さて、このアミロイドカスケード仮説に関して、最新の研究の驚くべき結果が発表されました。マウスと細菌を用いた論文によると、アミロイドベータは、脳に侵入してきた細菌から脳を守る過程で蓄積されたものだった可能性が出てきたのです。

細菌を封じ込めるアミロイドベータ

Science Translational Medicine誌に掲載されたハーバード大学のクマール博士らの研究1)では、アミロイドベータを過剰に生成するよう遺伝子操作されたマウスと、普通のマウスの両方を用いて、脳に大量の細菌(サルモネラ)を注入する比較実験が行われました。

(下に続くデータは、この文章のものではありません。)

/-- The effect of an accepted REDUCE_OPEN (R261). -/
def Device.reduceEffect (s : Device) (ld : Nat) (slot : BitVec 512) (n id : Nat) : Device :=
  match s.shard (fld slot 17 1) with
  | none => s
  | some x =>
    let r := redFor slot x (s.paramBlock n ld slot).1 s.now
    match s.pinRuns (s.redNeeds x r) r.job with
    | none => s.finish n St.refusedCapacity 0
    | some (runs, s) =>
      let r := { r with sums := runs.take r.count, bufs := runs.drop r.count }
      let s := r.sums.foldl (fun a p => a.clearMem 5 p.1 (p.2 * pageBytes) (4 * x.elems)) s
      let s := r.adders.foldl (fun a h => a.seedEngines h) (s.zero id redRegs)
      let s := s.wr Reg.TKL_RED_STATUS id (1 + r.job * 4 + r.shard * 2 ^ 8 + r.ranks * 2 ^ 14)
      let s := (s.wr Reg.TKL_RED_STEP id r.step).wr Reg.TKL_RED_EXPERTS id (r.first % 65536 + r.count * 2 ^ 16)
      (s.setRed id (some r)).finish n St.ok id

/-- The checks of REDUCE_OPEN. -/
def checkReduceOpen (c : Cmd) (s : Device) (n : Nat) : Option (Nat × Nat) :=
  s.reduceCheck c.ld n c.slot

/-- The effect of REDUCE_OPEN. -/
def runReduceOpen (c : Cmd) (s : Device) (n : Nat) : Device :=
  match s.freeRedId with
  | some id => s.reduceEffect c.ld c.slot n id
  | none => s

/-- REDUCE_OPEN (R259 to R261). -/
def execReduceOpen (c : Cmd) (s : State) : Out := onDevice s fun s =>
  ryernTkl s c 0x26 ([34, 35] ++ bytesOf 40 63) (checkReduceOpen c) (runReduceOpen c)

/-- The reduction of a job that a command names. -/
def Device.redForJob (s : Device) (j id : Nat) : Option Red :=
  match s.red id with
  | some r => if r.job = j then some r else none
  | none => none

/-- The checks of RANK_DONE. -/
def checkRankDone (c : Cmd) (s : Device) (n : Nat) : Option (Nat × Nat) :=
  let j := fld c.slot 16 1
  let id := fld c.slot 17 1
  let rank := fld c.slot 18 1
  firstFail [(s.tklForeign c.ld j, St.notOwner),
    (s.tklNoJob n j || (match s.redForJob j id with
      | some r => r.phase != 1 || decide (r.ranks ≤ rank) || s.rankIsDone id rank
      | none => true), St.invalidField)]

/-- The effect of RANK_DONE. -/
def runRankDone (c : Cmd) (s : Device) (n : Nat) : Device :=
  let id := fld c.slot 17 1
  let rank := fld c.slot 18 1
  match s.red id with
    | some r => (s.setRed id (some { r with rankDone := r.rankDone ++ [(n, rank)] })).settleRank n
    | none => s

/-- RANK_DONE (R257, R262). -/
def execRankDone (c : Cmd) (s : State) : Out := onDevice s fun s =>
  ryernTkl s c 0x27 (bytesOf 19 63) (checkRankDone c) (runRankDone c)

/-- The checks of REDUCE_COMMIT. -/
def checkReduceCommit (c : Cmd) (s : Device) (n : Nat) : Option (Nat × Nat) :=
  let j := fld c.slot 16 1
  let id := fld c.slot 17 1
  firstFail [(s.tklForeign c.ld j, St.notOwner),
    (s.tklNoJob n j || (match s.redForJob j id with
      | some r => r.commit.isSome
      | none => true), St.invalidField)]

/-- The effect of REDUCE_COMMIT. -/
def runReduceCommit (c : Cmd) (s : Device) (n : Nat) : Device :=
  let id := fld c.slot 17 1
  match s.red id with
    | some r =>
      let late := match (s.cmd n).bind (·.late) with
        | some l => l
        | none => s.commitLate id
      let s := s.setRed id (some { r with commit := some n, commitFrom := some s.now })
      (if late then s.hold n 5 else s).settleCommit id
    | none => s

/-- REDUCE_COMMIT (R257, R263, R276). -/
def execReduceCommit (c : Cmd) (s : State) : Out := onDevice s fun s =>
  ryernTkl s c 0x28 (bytesOf 18 63) (checkReduceCommit c) (runReduceCommit c)

/-- The checks of CHECKPOINT. -/
def checkCheckpoint (c : Cmd) (s : Device) (n : Nat) : Option (Nat × Nat) :=
  let j := fld c.slot 16 1
  let sh := fld c.slot 17 1
  let nsid := fld c.slot 18 1
  let off := fld c.slot 20 8
  let size := match s.shard sh with | some x => x.ckptBytes | none => 0
  let cnt := ceilDiv size cwBytes
  firstFail [((s.nsFor n nsid).isNone, St.nsAbsent),
    (s.tklForeign c.ld j || !(match s.ns nsid with | some y => y.accessible c.ld | none => false), St.notOwner),
    (s.tklNoJob n j || (s.shardFor n j sh).isNone || off % 4096 != 0
      || decide ((match s.ns nsid with | some y => y.size | none => 0) < off + size), St.invalidField),
    (s.pinned nsid (off / cwBytes) cnt, St.codePinned),
    (s.belowCritical nsid (off / cwBytes) cnt, St.refusedCapacity)]

/-- The effect of CHECKPOINT. -/
def runCheckpoint (c : Cmd) (s : Device) (n : Nat) : Device :=
  let sh := fld c.slot 17 1
  if s.tkl.reds.any (fun e => match e.2 with | some r => r.shard == sh && r.phase == 2 | none => false) then
    (s.hold n 5).settleCkpt n
  else (s.settleCkpt n).settleFaults

/-- CHECKPOINT (R257, R284, R285). -/
def execCheckpoint (c : Cmd) (s : State) : Out := onDevice s fun s =>
  ryernTkl s c 0x29 (19 :: bytesOf 28 63) (checkCheckpoint c) (runCheckpoint c)

/-! ## TACKLE packets -/

/-- The core that sent a packet. -/
def packetCore (p : Packet) : Nat := unitCore p.srcDie p.srcUnit

/-- The context of the source core at the adder of the packet's die (R269). -/
def Device.tackleCtx (s : Device) (p : Packet) : Option Context :=
  nget none s.tkl.ctxs (sparOrd p.dstDie * 512 + packetCore p)

/-- An adder refuses a packet (R270): RSP_STATUS 3, a count and a record with the failing condition. -/
def Device.tackleRefuse (s : Device) (p : Packet) (red rank cause expert : Nat) : Device :=
  let s := s.inc Reg.TKL_JOB_REFUSED_PKT p.job 1
  let s := s.record 0x0802 (tklBody p.job red rank cause expert 0xFFFFFFFF (packetCore p % 512)) (s.jobViewer (some p.job))
  s.ack p 3

/-- A packet of a reduction that has ended is discarded (R277). -/
def Device.tackleLate (s : Device) (p : Packet) : Device := (s.inc Reg.TKL_JOB_LATE_DISCARD p.job 1).ack p 0

/-- A TACKLE packet reaches an adder block (R268). -/
def tackleRow (p : Packet) (s : Device) (body : Packet → Device → Device) : Effect :=
  packetRow 6 p s (fun p s =>
    if ¬(dieKind p.dstDie = 1 ∧ p.dstUnit = 13 ∧ dieKind p.srcDie = 1 ∧ p.srcUnit ≤ 9) then s.wrongUnit p else body p s)

/-- The state with a context stored. -/
def Device.setCtx (s : Device) (p : Packet) (x : Context) : Device :=
  { s with tkl := { s.tkl with ctxs := nset none s.tkl.ctxs (sparOrd p.dstDie * 512 + packetCore p) (some x) } }

/-- Whether an adder discards an arrival after a squash, until REOPEN (R176). -/
def Device.tackleShut (s : Device) (p : Packet) : Bool :=
  p.spec && shutFor (s.holdBuf p.dstDie).shut (packetCore p * 16 + 13) p.specEpoch

/-- A context arrives (R176, R269, R270, R277). -/
def Device.takeContext (s : Device) (p : Packet) : Device :=
  if s.tackleShut p then s.ack p 0 else
  let b := fun (i n : Nat) => leNat ((p.body.drop i).take n)
  let id := b 0 1; let rank := b 1 1; let step := b 4 4
  let x : Context := ⟨id, rank, b 2 1, step, BitVec.ofNat 32 (b 8 4), false⟩
  let live := match s.red id with
    | some r => r.job == p.job && r.step == step && (r.phase == 1 || r.phase == 2)
    | none => false
  if !live && s.tkl.past.contains (id, p.job, step) then (s.setCtx p { x with late := true }).tackleLate p
  else match s.red id with
    | none =>
      s.tackleRefuse p id rank (if s.tkl.past.any (fun q => q.1 == id && q.2.1 == p.job) then 2 else 1) 0xFFFFFFFF
    | some r =>
      if r.job ≠ p.job then s.tackleRefuse p id rank 1 0xFFFFFFFF
      else if r.step ≠ step ∨ r.ranks ≤ rank then s.tackleRefuse p id rank 2 0xFFFFFFFF
      else (s.setCtx p x).ack p 0

/-- TACKLE_CONTEXT (R268, R269): the row names the ADDR (log entry 6). -/
def execTackleContext (p : Packet) (s : State) : Out := onDevice s fun s =>
  tackleRow { p with addr := 0xF00000000 } s (fun p s => s.takeContext p)

/-- What a context leads to for a later packet: the reduction it is live for, none when it has ended (R277). -/
def Device.ctxRed (s : Device) (x : Context) (job : Nat) : Option Red :=
  match s.red x.red with
  | some r => if !x.late ∧ r.job = job ∧ r.step = x.step ∧ (r.phase = 1 ∨ r.phase = 2) then some r else none
  | none => none

/-- A contribution enters a rank buffer (R166, R272): it takes its bytes from the run's reservation, and one that is
verified is released at once. -/
def Device.admitContrib (s : Device) (c : Contrib) (r : Red) : Device :=
  let n := c.codes.length
  let s := s.setRed c.red (some { r with resv := r.resv.map (fun v =>
    if v.1 = c.core ∧ v.2.1 = c.ord then (v.1, v.2.1, v.2.2 - n) else v) })
  let s : Device := { s with tkl := { s.tkl with contribs := s.tkl.contribs ++ [c] } }
  let s := s.showAdder c.ord
  if c.epoch.isSome then s else s.releaseContrib c

/-- The epoch under which an arrival is held (R166, R169): none for a released one, also where its CLEAN has come before it. -/
def Device.tackleEpoch (s : Device) (p : Packet) : Option Nat :=
  if p.spec && !(s.holdBuf p.dstDie).released (packetCore p) 13 p.specEpoch then some p.specEpoch else none

/-- Codes or statistics arrive under a context (R270, R272, R277). -/
def Device.takeCodes (s : Device) (p : Packet) (stat : Bool) : Device :=
  match s.tackleCtx p with
  | none => s.tackleRefuse p 0 0 3 0xFFFFFFFF
  | some x => match s.ctxRed x p.job with
    | none => s.tackleLate p
    | some r => match s.shard r.shard with
      | none => s.tackleLate p
      | some sh =>
        let n := pktBytes p; let elems := max 1 sh.elems; let e := p.addr / elems; let ord := sparOrd p.dstDie
        let c : Contrib :=
          { ord, red := x.red, rank := x.rank, core := packetCore p, epoch := s.tackleEpoch p,
            scale := x.scale, elem := if stat then 0 else p.addr, codes := if stat then [] else p.body.take n,
            poison := if stat then [] else p.poison, released := false,
            stat := if stat then [leNat (p.body.take 1) % 4, leNat ((p.body.drop 4).take 4), leNat ((p.body.drop 8).take 4),
              leNat ((p.body.drop 12).take 4)] else [] }
        if !stat && (decide (r.count * elems < p.addr + n) || e != (p.addr + n - 1) / elems
            || (match r.sums[e]? with | some q => q.1 != ord | none => true)) then
          s.tackleRefuse p x.red x.rank 4 (if e < r.count then r.first + e else 0xFFFFFFFF)
        else if s.tackleShut p then s.ack p 0
        else (s.admitContrib c r).ack p 0

/-- TACKLE_CODES (R268, R270): an ADDR past the range is one outside it (log entry 78). -/
def execTackleCodes (p : Packet) (s : State) : Out := onDevice s fun s =>
  tackleRow p s (fun p s => s.takeCodes p false)

/-- TACKLE_STATISTICS (R268, R269, R283). -/
def execTackleStatistics (p : Packet) (s : State) : Out := onDevice s fun s =>
  tackleRow { p with addr := 0xF00000020 } s (fun p s => s.takeCodes p true)

/-! ## The end of a reduction -/

/-- The effect of REDUCTION_TIMEOUT. -/
def onReductionTimeout (id : Nat) (s : Device) : Device :=
  match s.red id with
  | some r =>
    if r.phase = 1 ∧ !r.complete then
      let s := (s.abandonRed id r).inc Reg.TKL_DEV_TIMEOUTS 0 1
      (r.rankDone.foldl (fun a d => a.finish d.1 St.rankTimeout 0) s).settleAll
    else s
  | none => s

/-- REDUCTION_TIMEOUT (R276): a reduction that some adder has not completed is abandoned, with its pending RANK_DONEs. -/
def execReductionTimeout (id : Nat) (s : State) : Out := onDevice s fun s =>
  atUnit (id < 64) (onReductionTimeout id s)

/-- Whether an admitted command holds a SERVE slice of the range of a reduction (R279). -/
def Device.serveHeld (s : Device) (x : Shard) (r : Red) : Bool :=
  (rangeFrom r.first r.count).any (fun e => match s.slice (sliceKey (objKey x.ld (x.objs.getD 3 0)) 0 e) with
    | some y => !y.holds.isEmpty
    | none => false)

/-- The effect of UPDATE_PHASE_START. -/
def onUpdatePhaseStart (id : Nat) (s : Device) : Device :=
  match s.red id with
  | some r => match s.shard r.shard with
    | some x =>
      if r.phase = 1 ∧ r.complete ∧ !s.serveHeld x r ∧ x.ckpts.isEmpty then
        let r' := { r with phase := 2 }
        let s := ((s.setRed id (some r')).wrf Reg.TKL_RED_STATUS id 1 0 2).wr Reg.TKL_SHARD_SERVE_SAT r.shard 0
        (s.adaptGrads id x r').updateAll id x r'
      else s
    | none => s
  | none => s

/-- UPDATE_PHASE_START (R279 to R283): once every adder is complete, no SERVE slice is held and no CHECKPOINT reads, the
gradient scales adapt and the update engines rewrite the rows. -/
def execUpdatePhaseStart (id : Nat) (s : State) : Out := onDevice s fun s =>
  atUnit (id < 64) (onUpdatePhaseStart id s)

/-- The effect of UPDATE_PHASE_END. -/
def onUpdatePhaseEnd (id : Nat) (s : Device) : Device :=
  match s.red id with
  | some r =>
    if r.phase = 2 then
      let s := (s.inc Reg.TKL_SHARD_UPDATES r.shard 1).wr Reg.TKL_SHARD_LAST_STEP r.shard r.step
      let s := s.endRed id r (if r.poisoned then St.poisonConsumed else St.ok) r.ranks
      (if r.poisoned then s.reportFault (512 + r.job) 3 else s).settleAll
    else s
  | none => s

/-- UPDATE_PHASE_END (R263, R279, R282): the reduction has ended; an update that met poison is a job fault. -/
def execUpdatePhaseEnd (id : Nat) (s : State) : Out := onDevice s fun s =>
  atUnit (id < 64) (onUpdatePhaseEnd id s)

end Sys2Proof.Machine
end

するとアミロイド過剰マウスの方は、アミロイドベータの塊を作り、その中に、やってきた外敵である細菌を封じ込めてしまったのです。普通のマウスはというと、アミロイド塊を生成できず、細菌感染で早くに死んでしまいました。

著者らは、「脳と細菌の闘争の末、アルツハイマー病が発症した可能性がある」と主張しています。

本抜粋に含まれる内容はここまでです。